Would you please return the lines of the entries below starting at the line that has "the device's own" and ending at the line that has "(port u n).nakSent = true ∧", both included, exactly as they are?

Supplied records START

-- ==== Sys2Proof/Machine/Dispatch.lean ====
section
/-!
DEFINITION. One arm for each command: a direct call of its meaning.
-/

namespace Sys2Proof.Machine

Supplied records END
Supplied records START

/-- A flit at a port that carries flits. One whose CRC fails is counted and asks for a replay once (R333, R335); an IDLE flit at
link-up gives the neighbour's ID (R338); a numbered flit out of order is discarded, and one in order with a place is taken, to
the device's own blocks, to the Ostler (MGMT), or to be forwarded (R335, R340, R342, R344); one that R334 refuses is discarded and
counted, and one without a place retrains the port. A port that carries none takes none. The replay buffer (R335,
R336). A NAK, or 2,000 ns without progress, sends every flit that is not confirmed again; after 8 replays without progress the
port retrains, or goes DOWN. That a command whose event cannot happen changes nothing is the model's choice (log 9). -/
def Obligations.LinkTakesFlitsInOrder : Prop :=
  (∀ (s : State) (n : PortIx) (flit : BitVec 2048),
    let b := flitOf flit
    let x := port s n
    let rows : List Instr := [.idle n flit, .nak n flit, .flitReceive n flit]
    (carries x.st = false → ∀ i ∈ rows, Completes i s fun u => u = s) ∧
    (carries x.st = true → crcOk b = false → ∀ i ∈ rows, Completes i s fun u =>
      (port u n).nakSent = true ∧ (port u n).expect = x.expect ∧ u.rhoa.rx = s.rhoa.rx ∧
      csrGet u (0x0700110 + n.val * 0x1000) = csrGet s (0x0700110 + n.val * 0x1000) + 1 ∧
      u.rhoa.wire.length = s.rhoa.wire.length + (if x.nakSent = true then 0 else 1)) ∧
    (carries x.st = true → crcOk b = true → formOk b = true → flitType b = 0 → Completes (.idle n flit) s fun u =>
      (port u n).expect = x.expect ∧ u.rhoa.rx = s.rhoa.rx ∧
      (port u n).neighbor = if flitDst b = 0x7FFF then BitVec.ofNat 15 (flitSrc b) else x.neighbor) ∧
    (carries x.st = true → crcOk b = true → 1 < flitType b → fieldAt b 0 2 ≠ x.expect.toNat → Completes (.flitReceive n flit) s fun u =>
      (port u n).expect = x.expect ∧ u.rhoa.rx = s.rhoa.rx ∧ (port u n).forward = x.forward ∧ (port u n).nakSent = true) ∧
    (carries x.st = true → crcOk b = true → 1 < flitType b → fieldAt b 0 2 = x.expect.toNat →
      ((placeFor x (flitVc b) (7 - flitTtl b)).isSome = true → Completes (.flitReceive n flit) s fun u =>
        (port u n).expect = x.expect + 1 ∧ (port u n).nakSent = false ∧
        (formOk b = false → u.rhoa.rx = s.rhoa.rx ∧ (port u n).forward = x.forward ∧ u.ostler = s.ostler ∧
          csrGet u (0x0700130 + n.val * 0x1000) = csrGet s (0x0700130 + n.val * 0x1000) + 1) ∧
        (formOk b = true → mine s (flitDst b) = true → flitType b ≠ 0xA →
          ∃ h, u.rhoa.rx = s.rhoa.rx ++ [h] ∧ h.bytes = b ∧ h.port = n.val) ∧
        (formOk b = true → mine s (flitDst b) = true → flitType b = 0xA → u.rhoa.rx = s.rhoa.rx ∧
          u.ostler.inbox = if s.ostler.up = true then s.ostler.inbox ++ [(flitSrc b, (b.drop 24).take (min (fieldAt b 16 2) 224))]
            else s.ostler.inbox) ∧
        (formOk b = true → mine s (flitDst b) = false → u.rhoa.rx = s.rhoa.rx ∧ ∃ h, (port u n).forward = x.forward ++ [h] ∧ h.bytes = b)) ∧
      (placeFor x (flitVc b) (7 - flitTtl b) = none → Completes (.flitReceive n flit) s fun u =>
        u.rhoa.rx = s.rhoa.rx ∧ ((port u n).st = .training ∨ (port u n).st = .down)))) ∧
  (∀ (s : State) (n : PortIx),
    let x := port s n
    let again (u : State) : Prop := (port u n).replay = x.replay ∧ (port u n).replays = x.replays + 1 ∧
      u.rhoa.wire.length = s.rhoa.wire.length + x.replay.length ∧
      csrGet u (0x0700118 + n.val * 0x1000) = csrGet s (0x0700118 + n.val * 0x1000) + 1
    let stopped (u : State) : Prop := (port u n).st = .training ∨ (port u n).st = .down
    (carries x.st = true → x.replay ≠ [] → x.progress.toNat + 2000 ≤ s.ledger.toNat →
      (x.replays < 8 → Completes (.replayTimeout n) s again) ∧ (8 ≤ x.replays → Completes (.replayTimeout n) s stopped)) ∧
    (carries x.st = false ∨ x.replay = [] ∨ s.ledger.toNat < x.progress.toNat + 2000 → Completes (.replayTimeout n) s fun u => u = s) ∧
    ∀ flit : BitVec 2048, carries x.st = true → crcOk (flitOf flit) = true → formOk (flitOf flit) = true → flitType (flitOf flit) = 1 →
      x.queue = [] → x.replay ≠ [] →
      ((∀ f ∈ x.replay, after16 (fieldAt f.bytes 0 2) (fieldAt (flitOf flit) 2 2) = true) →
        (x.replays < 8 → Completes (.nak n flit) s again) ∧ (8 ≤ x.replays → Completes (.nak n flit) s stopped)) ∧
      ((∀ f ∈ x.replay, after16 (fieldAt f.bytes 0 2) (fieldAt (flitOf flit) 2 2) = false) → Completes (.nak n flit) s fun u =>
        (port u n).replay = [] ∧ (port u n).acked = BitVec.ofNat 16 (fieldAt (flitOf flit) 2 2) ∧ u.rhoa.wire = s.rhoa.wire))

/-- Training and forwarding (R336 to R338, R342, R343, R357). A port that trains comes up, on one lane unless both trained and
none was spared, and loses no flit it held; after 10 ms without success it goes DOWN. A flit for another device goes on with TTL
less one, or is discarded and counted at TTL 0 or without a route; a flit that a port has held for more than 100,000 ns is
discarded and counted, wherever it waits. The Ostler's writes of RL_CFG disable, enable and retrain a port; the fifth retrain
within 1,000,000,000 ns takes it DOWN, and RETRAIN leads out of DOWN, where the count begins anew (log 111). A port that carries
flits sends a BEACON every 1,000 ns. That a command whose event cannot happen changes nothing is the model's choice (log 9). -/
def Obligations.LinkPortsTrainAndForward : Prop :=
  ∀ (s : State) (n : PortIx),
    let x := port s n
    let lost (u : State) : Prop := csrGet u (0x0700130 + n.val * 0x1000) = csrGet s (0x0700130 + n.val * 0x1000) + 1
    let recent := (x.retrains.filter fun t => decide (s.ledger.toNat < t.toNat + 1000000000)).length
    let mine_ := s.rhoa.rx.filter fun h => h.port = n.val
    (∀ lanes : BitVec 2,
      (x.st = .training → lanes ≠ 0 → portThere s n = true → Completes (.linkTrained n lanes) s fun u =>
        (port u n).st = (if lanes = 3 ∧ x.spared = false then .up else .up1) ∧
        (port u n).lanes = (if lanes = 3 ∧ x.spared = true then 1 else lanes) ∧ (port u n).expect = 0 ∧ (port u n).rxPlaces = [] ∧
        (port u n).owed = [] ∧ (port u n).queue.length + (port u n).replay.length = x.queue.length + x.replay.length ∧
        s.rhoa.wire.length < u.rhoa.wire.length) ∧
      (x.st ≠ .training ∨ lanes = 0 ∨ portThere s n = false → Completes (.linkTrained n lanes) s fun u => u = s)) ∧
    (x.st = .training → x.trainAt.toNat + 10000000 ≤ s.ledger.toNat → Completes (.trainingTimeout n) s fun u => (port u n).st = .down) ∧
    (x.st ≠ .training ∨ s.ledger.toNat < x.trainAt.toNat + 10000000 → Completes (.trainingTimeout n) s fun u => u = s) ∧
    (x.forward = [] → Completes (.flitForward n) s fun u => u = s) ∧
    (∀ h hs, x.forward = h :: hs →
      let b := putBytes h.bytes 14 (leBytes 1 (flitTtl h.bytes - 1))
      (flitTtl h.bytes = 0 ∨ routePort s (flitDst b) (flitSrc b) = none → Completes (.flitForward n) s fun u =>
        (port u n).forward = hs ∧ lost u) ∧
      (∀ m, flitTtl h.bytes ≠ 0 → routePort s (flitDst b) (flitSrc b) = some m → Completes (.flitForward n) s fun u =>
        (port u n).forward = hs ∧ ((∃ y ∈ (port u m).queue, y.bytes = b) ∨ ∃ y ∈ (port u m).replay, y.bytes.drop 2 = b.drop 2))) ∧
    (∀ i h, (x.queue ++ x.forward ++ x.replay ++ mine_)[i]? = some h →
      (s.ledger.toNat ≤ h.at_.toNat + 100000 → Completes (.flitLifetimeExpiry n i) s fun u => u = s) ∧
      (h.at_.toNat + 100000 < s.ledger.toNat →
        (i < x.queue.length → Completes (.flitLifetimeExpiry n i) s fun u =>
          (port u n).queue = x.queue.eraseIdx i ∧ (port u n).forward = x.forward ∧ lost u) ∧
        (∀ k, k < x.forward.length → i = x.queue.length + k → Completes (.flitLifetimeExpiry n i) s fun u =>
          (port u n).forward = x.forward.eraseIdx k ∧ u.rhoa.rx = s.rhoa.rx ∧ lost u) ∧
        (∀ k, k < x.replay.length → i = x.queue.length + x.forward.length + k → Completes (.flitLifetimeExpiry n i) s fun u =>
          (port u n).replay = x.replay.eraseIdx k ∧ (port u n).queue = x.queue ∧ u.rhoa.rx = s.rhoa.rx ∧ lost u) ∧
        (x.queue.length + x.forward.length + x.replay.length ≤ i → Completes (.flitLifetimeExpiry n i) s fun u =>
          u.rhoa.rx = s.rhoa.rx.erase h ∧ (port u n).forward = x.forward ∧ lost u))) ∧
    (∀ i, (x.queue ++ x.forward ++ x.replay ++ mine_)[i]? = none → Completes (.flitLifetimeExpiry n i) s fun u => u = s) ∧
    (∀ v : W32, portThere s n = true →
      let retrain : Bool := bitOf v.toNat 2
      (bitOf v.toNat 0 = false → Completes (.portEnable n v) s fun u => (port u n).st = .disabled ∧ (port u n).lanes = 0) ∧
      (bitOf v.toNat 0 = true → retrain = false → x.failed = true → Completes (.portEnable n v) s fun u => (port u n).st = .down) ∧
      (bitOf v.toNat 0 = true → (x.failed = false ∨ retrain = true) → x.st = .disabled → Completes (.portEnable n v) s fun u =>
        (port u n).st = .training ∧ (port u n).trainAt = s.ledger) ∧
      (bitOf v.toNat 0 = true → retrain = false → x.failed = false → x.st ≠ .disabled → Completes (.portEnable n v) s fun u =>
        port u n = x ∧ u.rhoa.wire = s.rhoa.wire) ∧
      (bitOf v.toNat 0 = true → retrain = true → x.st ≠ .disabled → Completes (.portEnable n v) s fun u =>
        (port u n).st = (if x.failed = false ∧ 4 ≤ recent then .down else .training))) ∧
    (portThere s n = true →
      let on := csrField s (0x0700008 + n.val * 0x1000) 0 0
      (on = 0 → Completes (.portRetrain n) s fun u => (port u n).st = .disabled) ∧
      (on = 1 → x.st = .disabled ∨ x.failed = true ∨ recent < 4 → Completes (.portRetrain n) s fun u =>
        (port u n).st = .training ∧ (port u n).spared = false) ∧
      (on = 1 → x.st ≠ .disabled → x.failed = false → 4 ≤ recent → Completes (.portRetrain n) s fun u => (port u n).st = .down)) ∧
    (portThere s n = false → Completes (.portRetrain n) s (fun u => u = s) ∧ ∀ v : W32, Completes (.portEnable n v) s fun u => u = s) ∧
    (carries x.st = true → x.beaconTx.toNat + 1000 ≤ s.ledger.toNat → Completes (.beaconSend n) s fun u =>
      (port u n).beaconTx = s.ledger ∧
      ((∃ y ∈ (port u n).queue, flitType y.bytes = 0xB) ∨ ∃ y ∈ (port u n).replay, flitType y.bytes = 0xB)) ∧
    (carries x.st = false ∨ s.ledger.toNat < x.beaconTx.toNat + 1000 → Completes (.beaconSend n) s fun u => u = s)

Supplied records END

• [Response to this exercise]:
the device's own blocks, to the Ostler (MGMT), or to be forwarded (R335, R340, R342, R344); one that R334 refuses is discarded and
counted, and one without a place retrains the port. A port that carries none takes none. The replay buffer (R335,
R336). A NAK, or 2,000 ns without progress, sends every flit that is not confirmed again; after 8 replays without progress the
port retrains, or goes DOWN. That a command whose event cannot happen changes nothing is the model's choice (log 9). -/
def Obligations.LinkTakesFlitsInOrder : Prop :=
  (∀ (s : State) (n : PortIx) (flit : BitVec 2048),
    let b := flitOf flit
    let x := port s n
    let rows : List Instr := [.idle n flit, .nak n flit, .flitReceive n flit]
    (carries x.st = false → ∀ i ∈ rows, Completes i s fun u => u = s) ∧
    (carries x.st = true → crcOk b = false → ∀ i ∈ rows, Completes i s fun u =>
      (port u n).nakSent = true ∧ (port u n).expect = x.expect ∧ u.rhoa.rx = s.rhoa.rx ∧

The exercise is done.